O contrato de merchandising de marca surgiu e serve para contratualizar um fenómeno diferente daquele que é contratualizado no âmbito de um contrato de licença de marca. Assim, correspondendo e servindo os interesses de uma realidade contratual diferente, deve ser-lhe atribuída uma classificação, e principalmente, uma natureza, diferente.

O contrato de merchandising de marca não encontra a sua verdadeira natureza jurídica num contrato de licença de marca. Poder-se-á até, eventualmente, chegar à conclusão de que ambos encontram a sua natureza jurídica num outro contrato, e que, com esse, ambos encontram características basilares idênticas, mas não dizer que é no contrato de licença de marca, que o contrato de merchandising de marca encontra a sua natureza jurídica.

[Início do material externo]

-- ==== Sys2Proof/Safety.lean ====
section
/-! DEFINITION. What statements about the machine are said in: the invariant of every step, when the context in focus can
issue, and what an instruction leaves as it was. -/

namespace Sys2Proof.Machine

/-! ### The invariant -/

/-- What every step keeps: memory and the scratchpads in canonical form (DESIGN CHOICE, log 5), and QUANTUM.LEN in its range (R389). -/
structure State.Inv (s : State) : Prop where
  mem : s.mem.wf = true
  spad : s.spad.wf = true
  quantum : 50 ≤ s.control.quantumLen ∧ s.control.quantumLen ≤ 100000

/-! ### The context in focus -/

/-- No result of a context is still to come (R48, R49). -/
def Core.settled (c : Core) (ctx : Nat) : Prop := ∀ e ∈ c.results, e.ctx = ctx → e.until_ ≤ c.cycle

/-- Task t is in focus and its next instruction may issue (R45): nothing holds the context back, no instruction of it is
in flight and no result of one still to come, no notifying atomic of it waits to be performed (R140), and eret has left neither
a skip plan nor a VDONE behind (R55, R182). -/
structure Running (s : State) (t : Task) : Prop where
  here : s.task? s.focus = some t
  free : t.held (s.core (ctxCore s.focus)) = false
  idle : t.flow.inflight = []
  settled : (s.core (ctxCore s.focus)).settled (ctxNum s.focus)
  told : s.asking t t.flow.seq = false
  plan : t.flow.skip.headD false = false
  fresh : t.flow.resumed = false

/-- The core in focus, and its number. -/
def State.here (s : State) : Nat := ctxCore s.focus
def State.hereCore (s : State) : Core := s.core s.here

/-- The divider of the core is free (R118). -/
def State.dividerFree (s : State) : Prop := s.hereCore.dividerUntil ≤ s.hereCore.cycle

/-- The array is free, and no other context has reserved it (R47, R60). -/
def State.arrayFree (s : State) : Prop :=
  s.hereCore.arrayUntil ≤ s.hereCore.cycle ∧
    (s.hereCore.reserved = none ∨ s.hereCore.reserved = some (ctxNum s.focus))

/-! ### What stays -/

/-- Two tasks agree in all but where the context stands between instructions and what the arbiter knows of it: in every
register, control register and view, and in identity, weight, window, bank and barrier token. -/
def Task.agrees (t u : Task) : Prop := { t with flow := u.flow, rank := u.rank } = u

/-- A context with nothing in flight after an instruction of it has issued (R50, R55). -/
def Flow.retired (f : Flow) : Flow :=
  { f with
    seq := f.seq + 1, woken := .no, resumed := false, linkSince := none, issued := false, skip := f.skip.drop 1, inflight := [] }

/-- A core but for what issue itself changes: occupancy of array and divider, results to come, the reservation, the breakpoint skip
and the performance counters. -/
def Core.kept (c d : Core) : Prop :=
  { d with
    arrayUntil := c.arrayUntil, dividerUntil := c.dividerUntil, results := c.results, reserved := c.reserved, bpSkip := c.bpSkip,
    pmc := c.pmc } = c

/-- Every byte of memory and of the scratchpads reads as before. -/
def State.sameBytes (s s' : State) : Prop :=
  (∀ a, s'.mem.read a = s.mem.read a) ∧ ∀ a, s'.spad.read a = s.spad.read a

/-- The other contexts hold what they held, and of every core only what issue changes has changed. -/
structure State.Apart (s s' : State) : Prop where
  others : ∀ i, i ≠ s.focus → s'.task? i = s.task? i
  cores : ∀ k, (s.core k).kept (s'.core k)

/-- The context in focus now holds u, one instruction further. -/
def State.holds (s' : State) (i : Nat) (u : Task) : Prop :=
  ∃ v, s'.task? i = some v ∧ v.agrees u ∧ v.flow = u.flow.retired

/-- An instruction on registers of its own context: the context holds u, and nothing else of the machine has changed. -/
structure Only (s s' : State) (u : Task) : Prop extends State.Apart s s' where
  task : s'.holds s.focus u
  bytes : s.sameBytes s'
  rest : { s' with ctxs := s.ctxs, cores := s.cores } = s

/-- The same, and bank n of the core now holds b. -/
structure OnlyBank (s s' : State) (u : Task) (n : Nat) (b : Bank) : Prop extends State.Apart s s' where
  task : s'.holds s.focus u
  bank : s'.bankOf s.here n = b
  banks : ∀ k m, 4 * k + m ≠ 4 * s.here + n → s'.bankOf k m = s.bankOf k m
  bytes : s.sameBytes s'
  rest : { s' with ctxs := s.ctxs, cores := s.cores, banks := s.banks } = s

/-! ### Accesses -/

/-- Who the context in focus is to an access, its task being t. -/
def State.who (s : State) (t : Task) : Who := taskWho s.focus t

/-- A cluster but for what accesses leave at its slice: translations and descriptors (R328, R397), the record of last writes, the slice
counters, which monitors have fired, and which watched signals have been met (R370). -/
def Cluster.kept (c d : Cluster) : Prop :=
  { d with
    cache := c.cache, descs := c.descs, lastWrites := c.lastWrites, monitors := c.monitors, engineMonitors := c.engineMonitors,
    signals := c.signals,
    dbg := { d.dbg with scnt := c.dbg.scnt } } = c

/-- A launch but for the ranges recorded as written beyond the package (R446). -/
def Launch.core (l : Launch) : Launch := { l with exports := [], overflow := false }

/-- Slices and launches hold what they held but for what accesses record there. -/
structure State.Recorded (s s' : State) : Prop where
  slices : ∀ k, (s.cluster k).kept (s'.cluster k)
  launches : ∀ l, (s'.launches.get? l).map Launch.core = (s.launches.get? l).map Launch.core

/-- Memory m with len bytes from address a on holding x, the lowest byte first (R16), and every other byte as in m. -/
def Mem.holds (m m' : Mem) (a len x : Nat) : Prop :=
  ∀ i, m'.read i = if a ≤ i ∧ i < a + len then BitVec.ofNat 8 (x / 2 ^ (8 * (i - a))) else m.read i

/-- len bytes at a place now hold x, and every other byte reads as before; a store to an IO page leaves by its port
(R402). A private line of a view is no byte of memory or of a scratchpad. -/
def State.stored (s s' : State) (p : Place) (len x : Nat) : Prop :=
  match p with
  | .mem pa _ => s.mem.holds s'.mem pa len x ∧ (∀ a, s'.spad.read a = s.spad.read a) ∧ s'.posted = s.posted
  | .spad k => s.spad.holds s'.spad k len x ∧ (∀ a, s'.mem.read a = s.mem.read a) ∧ s'.posted = s.posted
  | .io port pa =>
    s.sameBytes s' ∧ s'.posted = s.posted ++ [{ port := port, addr := pa % 2 ^ 50, data := leBytes len x }]
  | .arena .. => s.sameBytes s' ∧ s'.posted = s.posted

/-- An instruction that has read memory: its context holds u, every byte reads as before, and nothing else has changed but
what accesses record. -/
structure Reads (s s' : State) (u : Task) : Prop extends State.Apart s s', State.Recorded s s' where
  task : s'.holds s.focus u
  bytes : s.sameBytes s'
  rest : { s' with
    ctxs := s.ctxs, cores := s.cores, clusters := s.clusters, directory := s.directory, hits := s.hits,
    launches := s.launches } = s

/-- An instruction that has stored len bytes of x at place p: its context holds u, every other byte reads as before, and
nothing else has changed but what accesses record. -/
structure Stores (s s' : State) (u : Task) (p : Place) (len x : Nat) : Prop
    extends State.Apart s s', State.Recorded s s' where
  task : s'.holds s.focus u
  bytes : s.stored s' p len x
  rest : { s' with
    ctxs := s.ctxs, cores := s.cores, clusters := s.clusters, directory := s.directory, hits := s.hits,
    launches := s.launches, mem := s.mem, spad := s.spad, posted := s.posted } = s

/-- A long-latency instruction has gone into flight as o (R50): its context has moved on with its registers as they
were, and nothing else of the machine has changed. -/
structure Departs (s s' : State) (u : Task) (o : LLOp) : Prop extends State.Apart s s' where
  task : ∃ v, s'.task? s.focus = some v ∧ v.agrees u ∧ v.flow = { u.flow.retired with inflight := [o] }
  bytes : s.sameBytes s'
  rest : { s' with ctxs := s.ctxs, cores := s.cores } = s

/-! ### Vector registers -/

/-- The bank b of the core in focus. -/
def State.bankHere (s : State) (b : Nat) : Bank := s.bankOf s.here b

/-- Task t may issue an instruction of its vector bank b: it is running, holds the bank (R38), and the array is free. -/
structure Armed (s : State) (t : Task) (b : Nat) : Prop extends Running s t where
  bank : t.bank = some b
  array : s.arrayFree

/-- Register value x holds what f gives in its active elements of w bits, and every other bit of old. -/
def Elementwise (old x : VWord) (w : Nat) (active : Nat → Prop) (f : Nat → Nat) : Prop :=
  (∀ e, active e → elemGet x w e = f e) ∧ ∀ i < 8192, ¬ active (i / w) → x.getLsbD i = old.getLsbD i

/-- Flags fl are those that some active element raises. -/
def RaisedBy (fl : Flags) (active : Nat → Prop) (g : Nat → Flags) : Prop :=
  ∀ j : Nat, fl.getLsbD j = true ↔ ∃ e, active e ∧ (g e).getLsbD j = true

/-! ### Accesses of vector and tile instructions -/

/-- An access of the context in focus that lands at place p: aligned, within the address range, outside every view,
translated without a walk, and refused by nothing. -/
structure Lands (s : State) (t : Task) (acc len : Nat) (a : Word) (p : Place) : Prop where
  aligned : a.toNat % len = 0
  range : a.toNat < 2 ^ 56
  noView : viewAt (s.who t) a.toNat = none
  place : s.locate (s.who t) acc a.toNat len false false = .ok p
  steady : inWindow a.toNat = true ∨ (s.cached (nearSlice (s.who t).die a.toNat) t.ident.asid a.toNat).isSome = true

/-- No copy owns a line that was not mapped when it was taken. -/
def State.mapped (s : State) : Prop := ∀ e ∈ s.clusters, ∀ q ∈ e.2.engine.active, q.unmapped = []

/-- No line is poisoned, no slice checks mixed sizes, and no copy owns a line that was not mapped when it was taken, so no access
changes what the next one meets. -/
def State.quiet (s : State) : Prop :=
  s.poison = [] ∧ (∀ k, (s.cluster k).dbg.ctl.getLsbD 9 = false) ∧ s.mapped

/-- No copy owns a line and no write of the device waits for one, so every such write is performed at once (R320). -/
def State.unowned (s : State) : Prop :=
  s.owed = [] ∧ ∀ e ∈ s.clusters, ∀ q ∈ e.2.engine.active, q.own = [] ∧ q.unmapped = []

/-- No line is poisoned or an image's, and no channel has retired: no write of the device itself is dropped (R292, R434, R443), nor does
one wait. -/
def State.sound (s : State) : Prop :=
  s.poison = [] ∧ (∀ k, (s.channel k).retired = false) ∧ (∀ pa, s.imageLine pa = none) ∧ s.unowned

/-- An instruction that has read memory into bank n: its context holds u, the bank holds b, every byte reads as before,
and nothing else has changed but what accesses record. -/
structure ReadsBank (s s' : State) (u : Task) (n : Nat) (b : Bank) : Prop
    extends State.Apart s s', State.Recorded s s' where
  task : s'.holds s.focus u
  bank : s'.bankOf s.here n = b
  banks : ∀ k m, 4 * k + m ≠ 4 * s.here + n → s'.bankOf k m = s.bankOf k m
  bytes : s.sameBytes s'
  rest : { s' with
    ctxs := s.ctxs, cores := s.cores, banks := s.banks, clusters := s.clusters, directory := s.directory,
    hits := s.hits, launches := s.launches } = s

/-- The writes of a list that land in memory, and those that land in a scratchpad, in order: place, bytes, value. -/
def memWrites (m : Mem) (ws : List (Place × Nat × Nat)) : Mem :=
  ws.foldl (fun m w => match w.1 with | .mem pa _ => m.writeNat pa w.2.1 w.2.2 | _ => m) m
def spadWrites (m : Mem) (ws : List (Place × Nat × Nat)) : Mem :=
  ws.foldl (fun m w => match w.1 with | .spad k => m.writeNat k w.2.1 w.2.2 | _ => m) m

/-- A write of a list covers the byte of memory, or of a scratchpad, at an address. -/
def coversMem (ws : List (Place × Nat × Nat)) (a : Nat) : Prop :=
  ∃ pa home len x, (Place.mem pa home, len, x) ∈ ws ∧ pa ≤ a ∧ a < pa + len
def coversSpad (ws : List (Place × Nat × Nat)) (a : Nat) : Prop :=
  ∃ k len x, (Place.spad k, len, x) ∈ ws ∧ k ≤ a ∧ a < k + len

/-- An instruction that has made a list of writes, in order: its context holds u, bank n holds b, every byte outside the
writes reads as before, and nothing else has changed but what accesses record. -/
structure StoresMany (s s' : State) (u : Task) (n : Nat) (b : Bank) (ws : List (Place × Nat × Nat)) : Prop
    extends State.Apart s s', State.Recorded s s' where
  task : s'.holds s.focus u
  bank : s'.bankOf s.here n = b
  banks : ∀ k m, 4 * k + m ≠ 4 * s.here + n → s'.bankOf k m = s.bankOf k m
  mem : s'.mem = memWrites s.mem ws
  spad : s'.spad = spadWrites s.spad ws
  bytes : (∀ a, ¬ coversMem ws a → s'.mem.read a = s.mem.read a) ∧
    ∀ a, ¬ coversSpad ws a → s'.spad.read a = s.spad.read a
  rest : { s' with
    ctxs := s.ctxs, cores := s.cores, banks := s.banks, clusters := s.clusters, directory := s.directory,
    hits := s.hits, launches := s.launches, mem := s.mem, spad := s.spad } = s

/-- An instruction answers a next state of which P holds. -/
def Leads (o : Out) (P : State → Prop) : Prop := ∃ s', o = .next s' ∧ P s'

end Sys2Proof.Machine
end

Concluímos este ponto, defendendo que não devemos tentar forçosamente enquadrar um circunstancialismo diferente (neste caso, um contrato de merchandising de marca), numa realidade que se defende ser idêntica (no caso, um contrato de licença de marca), mas que, afinal, se distingue nas características mais essenciais. Deveremos, sim, tentar procurar a verdadeira natureza jurídica desta nova realidade, baseando essa interpretação e decisão nessa mesma essencialidade, que os distingue, nos seus aspetos mais profundos e intrínsecos, e que julgamos interferir, de forma decisiva, na determinação da sua natureza jurídica.

Não se deverá nunca tentar mudar a essência de um instituto, fazendo assentar a sua natureza jurídica numa realidade contratual diversa, uma vez que, apesar de simples, as diferenças que os separam são suficientes para não fazer coincidir a natureza jurídica de um, nas características essenciais do outro.

Entendemos que, salvo melhor opinião, o contrato de licença de marca não se afigura como a única alternativa possível, ao preenchimento do tipo de referência do contrato de merchandising de marca, importando, por isso, continuar a análise que nos propusemos efetuar.